* [REQUIRED WORK]:
In the entries below, find the line with "h) <;> simp [*]" and the line with "s h note) hn". Return those two lines and all lines between them, exactly.

Collected data:
-- ==== Sys2Proof/Proofs/PollCycles.lean ====
section
/-!
PROOFS. The poll cycle of a link and its time code (R82, R83, R92 to R94): who is polled, the next poll, the end of a
cycle, and the broadcasts and repeats between transactions.
-/

namespace Sys2Proof.Machine

/-! ### Who is polled (R82) -/

theorem mem_linkAddresses {l : LinkName} {i : Nat} :
    i ∈ linkAddresses l ↔ linkBase l ≤ i ∧ i < linkBase l + linkSize l := by
  simp only [linkAddresses, List.mem_map, List.mem_range]
  exact ⟨by rintro ⟨n, hn, rfl⟩; omega, fun ⟨hlo, hhi⟩ => ⟨i - linkBase l, by omega, by omega⟩⟩

theorem linkAddresses_pairwise (l : LinkName) : (linkAddresses l).Pairwise (· < ·) := by
  rw [linkAddresses, List.pairwise_map]
  exact List.pairwise_lt_range.imp fun h => Nat.add_lt_add_left h _

/-- A seat link polls the positions of kind SEAT. -/
theorem isMember_seatLink (s : State) (l : SeatLink) (i : Nat) :
    s.isMember l.link i = true ↔ ∃ x, s.seat? i = some x ∧ x.kind = .seat := by
  have hdesk : s.isMember l.link i = (s.seat? i).any (fun x => x.kind == .seat) := by cases l <;> rfl
  rw [hdesk]
  cases s.seat? i <;> simp

/-! ### The next poll (R82) -/

section
variable {s : State} {l : LinkName}

theorem mayPoll_iff (x : Link) : x.mayPoll = true ↔
    x.running = true ∧ x.cycleOpen = true ∧ x.current = none ∧ x.broadcastPending = false := by
  simp [Link.mayPoll, and_assoc]

theorem pollNext_polls {a : Nat} {rest : List Nat} (h : (s.link l).mayPoll = true) (hnext : (s.link l).toPoll = a :: rest) :
    s.pollNext l = (s.modLink l (fun y => { y with sent := some (s.formPoll l a), current := some a, toPoll := rest })).spendPoll
      l a := by
  simp [State.pollNext, h, hnext]

theorem pollNext_idle (h : (s.link l).running = false ∨ (s.link l).cycleOpen = false ∨ (s.link l).current ≠ none ∨
    (s.link l).broadcastPending = true ∨ (s.link l).toPoll = []) : s.pollNext l = s := by
  unfold State.pollNext
  split
  next hmay hnext =>
    obtain ⟨hrun, hopen, hcur, hwait⟩ := (mayPoll_iff _).mp hmay
    simp [hrun, hopen, hcur, hwait, hnext] at h
  next => rfl

/-! ### A repeat (R94) -/

theorem repeatDue_iff (x : Link) : x.repeatDue = true ↔ x.running = true ∧ x.repeatPending = true ∧
    x.broadcastPending = false ∧ x.current = none ∧ (x.cycleOpen = false ∨ x.toPoll = []) := by
  simp [Link.repeatDue, and_assoc]

theorem sendRepeat_head {code : TimeCode} {rest : List TimeCode} (hdue : (s.link l).repeatDue = true)
    (hhist : (s.link l).history = code :: rest) : s.sendRepeat l =
      s.modLink l (fun y => { y with repeatPending := false, sent := some (.broadcast code) }) := by
  rw [State.sendRepeat, if_pos hdue]
  exact modLink_congr (by simp [Link.sendRepeat, hhist])

theorem sendRepeat_empty (hdue : (s.link l).repeatDue = true) (hhist : (s.link l).history = []) :
    s.sendRepeat l = s.modLink l (fun y => { y with repeatPending := false }) := by
  rw [State.sendRepeat, if_pos hdue]
  exact modLink_congr (by simp [Link.sendRepeat, hhist])

theorem sendRepeat_idle (hdue : (s.link l).repeatDue ≠ true) : s.sendRepeat l = s := if_neg hdue

/-! ### The end of a cycle (R92) -/

theorem cycleOver_iff (x : Link) : x.cycleOver = true ↔
    x.running = true ∧ x.cycleOpen = true ∧ x.toPoll = [] ∧ x.current = none := by
  simp [Link.cycleOver, and_assoc]

theorem silent_iff (x : Link) : x.silent = true ↔
    x.members ≠ [] ∧ x.heardInCycle = false ∧ x.silentReported = false := by
  simp [Link.silent, and_assoc]

theorem endCycle_silent (h : (s.link l).silent = true) : s.endCycle l =
    (((s.modLink l (fun y => { y with silentReported := true })).notify
      (.linkSilent l (s.link l).members.length)).sendRepeat l).modLink l (fun y => { y with cycleOpen := false }) := by
  rw [State.endCycle, if_pos h]

theorem endCycle_heard (h : (s.link l).silent ≠ true) :
    s.endCycle l = (s.sendRepeat l).modLink l (fun y => { y with cycleOpen := false }) := by
  rw [State.endCycle, if_neg h]

theorem exec_pollCycleEnd (h : (s.link l).cycleOver = true) : exec (.pollCycleEnd l) s = .next (s.endCycle l).settle :=
  if_pos h

theorem exec_pollCycleEnd_idle (h : (s.link l).cycleOver ≠ true) : exec (.pollCycleEnd l) s = .next s.settle := if_neg h

/-! ### A broadcast (R93) -/

theorem broadcastDue_iff (x : Link) : (x.running && x.broadcastPending && x.current.isNone) = true ↔
    (x.running = true ∧ x.current = none) ∧ x.broadcastPending = true := by
  simp [and_right_comm]

theorem sendBroadcast_due (h : ((s.link l).running = true ∧ (s.link l).current = none) ∧ (s.link l).broadcastPending = true) :
    s.sendBroadcast l = s.modLink l (fun y => { y with
      broadcastPending := false
      repeatPending := false
      history := (⟨s.tme.hall.minute, (s.link l).sequence⟩ :: y.history).take 2
      sequence := (y.sequence + 1) % 4
      sent := some (.broadcast ⟨s.tme.hall.minute, (s.link l).sequence⟩) }) :=
  (if_pos ((broadcastDue_iff _).mpr h)).trans (modLink_congr rfl)

theorem sendBroadcast_idle
    (h : ¬(((s.link l).running = true ∧ (s.link l).current = none) ∧ (s.link l).broadcastPending = true)) :
    s.sendBroadcast l = s := if_neg fun hdue => h ((broadcastDue_iff _).mp hdue)

end

/-! ### The rows of the cycle -/

/-- A cycle starts on a RUNNING link between cycles. -/
theorem exec_pollCycleStart {s : State} {l : LinkName} (hrun : (s.link l).running = true)
    (hopen : (s.link l).cycleOpen = false) : exec (.pollCycleStart l) s = .next (s.beginCycle l).settle :=
  if_pos (by simp [hrun, hopen])

theorem exec_pollCycleStart_idle {s : State} {l : LinkName} (h : (s.link l).running = false ∨ (s.link l).cycleOpen = true) :
    exec (.pollCycleStart l) s = .next s.settle :=
  if_neg (by rcases h with h | h <;> simp [h])

theorem exec_pollTimeout {s : State} {l : LinkName} {a : Nat} (hrun : (s.link l).running = true)
    (ha : (s.link l).current = some a) : exec (.pollTimeout l) s = .next (s.endPoll l a .miss).settle := by
  simp only [exec, execPollTimeout, hrun, ha]
  rfl

theorem exec_pollTimeout_idle {s : State} {l : LinkName} (h : (s.link l).running = false ∨ (s.link l).current = none) :
    exec (.pollTimeout l) s = .next s.settle := by
  unfold exec execPollTimeout
  rcases h with h | h
  · simp only [h]
    rfl
  · simp only [h]
    cases (s.link l).running <;> rfl

/-- Settles O45: each row by the state of its link, each display by the rules above. -/
theorem pollCycles : Obligations.PollCycles := by
  unfold Obligations.PollCycles
  refine ⟨fun l s => ⟨exec_pollCycleStart, exec_pollCycleStart_idle, fun a rest hrun hopen hcur hwait hnext => ?_, fun h =>
    congrArg done (pollNext_idle h)⟩, ⟨fun s i => ⟨isMember_seatLink s .a i, isMember_seatLink s .b i,
    isMember_seatLink s .c i, isMember_seatLink s .d i, Iff.rfl⟩, fun i => ?_, linkAddresses_pairwise, fun s l =>
    ⟨fun head rest hdue => sendRepeat_head ((repeatDue_iff _).mpr hdue), fun hdue =>
    sendRepeat_empty ((repeatDue_iff _).mpr hdue), fun h => sendRepeat_idle fun hdue => h ((repeatDue_iff _).mp hdue)⟩⟩,
    fun l s => ⟨fun a => exec_pollTimeout, exec_pollTimeout_idle, fun hover hsilent => ?_, fun hover hsilent => ?_, fun h =>
    exec_pollCycleEnd_idle fun hover => h ((cycleOver_iff _).mp hover)⟩, fun l s => ⟨fun hfree hwait =>
    congrArg done (sendBroadcast_due ⟨hfree, hwait⟩), fun h => congrArg done (sendBroadcast_idle h), fun head rest hdue hhist =>
    ?_, fun hdue hhist => ?_, fun h => ?_⟩, ⟨fun s l i => ?_, fun s i x hx => ⟨derivedDisplay_unbound hx, fun c y hb hy =>
    ?_⟩, fun s x => ⟨bindingState_unbound, fun c y hb hy => ?_⟩, fun s l i shot hi => ⟨fun n hn => ?_, ?_, spendOneShot_none⟩,
    fun s h note hh => ⟨fun n hn => ?_, ?_, spendNote_none⟩, fun s a => ⟨formPoll_station, formPoll_clock, fun ha => ?_⟩⟩⟩
  · refine congrArg done ((pollNext_polls ((mayPoll_iff _).mpr ⟨hrun, hopen, hcur, hwait⟩) hnext).trans ?_)
    cases l <;> rfl
  · simp [mem_linkAddresses, linkBase, linkSize, linkIndex]
  · rw [exec_pollCycleEnd ((cycleOver_iff _).mpr hover), endCycle_silent ((silent_iff _).mpr hsilent)]
  · rw [exec_pollCycleEnd ((cycleOver_iff _).mpr hover), endCycle_heard fun h => hsilent ((silent_iff _).mp h)]
  · obtain ⟨⟨hrun, hcur⟩, hrep, hwait, hover⟩ := hdue
    exact congrArg done (sendRepeat_head ((repeatDue_iff _).mpr ⟨hrun, hrep, hwait, hcur, hover⟩) hhist)
  · obtain ⟨⟨hrun, hcur⟩, hrep, hwait, hover⟩ := hdue
    exact congrArg done (sendRepeat_empty ((repeatDue_iff _).mpr ⟨hrun, hrep, hwait, hcur, hover⟩) hhist)
  · refine congrArg done (sendRepeat_idle fun hdue => h ?_)
    obtain ⟨hrun, hrep, hwait, hcur, hover⟩ := (repeatDue_iff _).mp hdue
    exact ⟨⟨hrun, hcur⟩, hrep, hwait, hover⟩
  · rw [formPoll_seatLink, State.seatDisplay]
    rcases (s.unit l.link i).oneShot with _ | ⟨_ | _, _⟩ <;> rfl
  · have shows {mode : SeatMode} (hmode : s.seatMode x = mode) (hne : mode ≠ .blank) := derivedDisplay_eq hb hy hx hmode hne
    exact ⟨fun h => shows (seatMode_assigned hb hy (displayState_eq (by decide) h)) (by simp),
      fun h hp hk => shows (seatMode_present hb hy (displayState_eq (by decide) h) hp hk) (by simp),
      fun h hp hk => shows (seatMode_reading hb hy (displayState_eq (by decide) h) hp hk) (by simp),
      fun h hw => shows (seatMode_writing hb hy (displayState_eq (by decide) h) hw) (by simp),
      fun h hp => shows (seatMode_paused hb hy (displayState_eq (by decide) h) hp) (by simp),
      fun h => shows (seatMode_vacated hb hy (displayState_eq (by decide) h)) (by simp)⟩
  · rw [bindingState_bound hb hy]
    refine ⟨?_, ?_, ?_⟩
    · rintro (h | ⟨h | h | h, hrel⟩) <;> simp [*]
    · rintro (h | h | h) hrel <;> simp [*]
    · rintro (h | h) <;> simp [*]
  · exact foldl_countdown (spend := fun t => t.spendOneShot l.link i) (standing := s.withOneShot l.link i shot)
      (spendOneShot_more s l.link i shot) hn
  · exact foldl_countdown_last (spend := fun t => t.spendOneShot l.link i) (standing := s.withOneShot l.link i shot)
      (spendOneShot_more s l.link i shot) (spendOneShot_last s l.link i shot) 4
  · exact foldl_countdown (spend := fun t => t.spendNote h) (standing := s.withNote h note) (spendNote_more s h note) hn
  · exact foldl_countdown_last (spend := fun t => t.spendNote h) (standing := s.withNote h note)
      (spendNote_more s h note) (spendNote_last s h note) 4
  · rw [formPoll_handset ha]
    refine ⟨fun hoff => by rw [handsetDisplay_off hoff], fun hon => ?_⟩
    rw [handsetDisplay_on hon]
    refine ⟨fun p hnote => ?_, fun p hnote => ?_, fun hnote htop => ?_, fun n d hnote htop hcall => ?_⟩
    · simp [State.handsetShow, hnote]
    · simp [State.handsetShow, hnote]
    · simp [State.handsetShow, hnote, htop]
    · simp [State.handsetShow, hnote, htop, hcall]

end Sys2Proof.Machine
end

* [EXERCISE RESULT]:
    · rintro (h | h) <;> simp [*]
  · exact foldl_countdown (spend := fun t => t.spendOneShot l.link i) (standing := s.withOneShot l.link i shot)
      (spendOneShot_more s l.link i shot) hn
  · exact foldl_countdown_last (spend := fun t => t.spendOneShot l.link i) (standing := s.withOneShot l.link i shot)
      (spendOneShot_more s l.link i shot) (spendOneShot_last s l.link i shot) 4
  · exact foldl_countdown (spend := fun t => t.spendNote h) (standing := s.withNote h note) (spendNote_more s h note) hn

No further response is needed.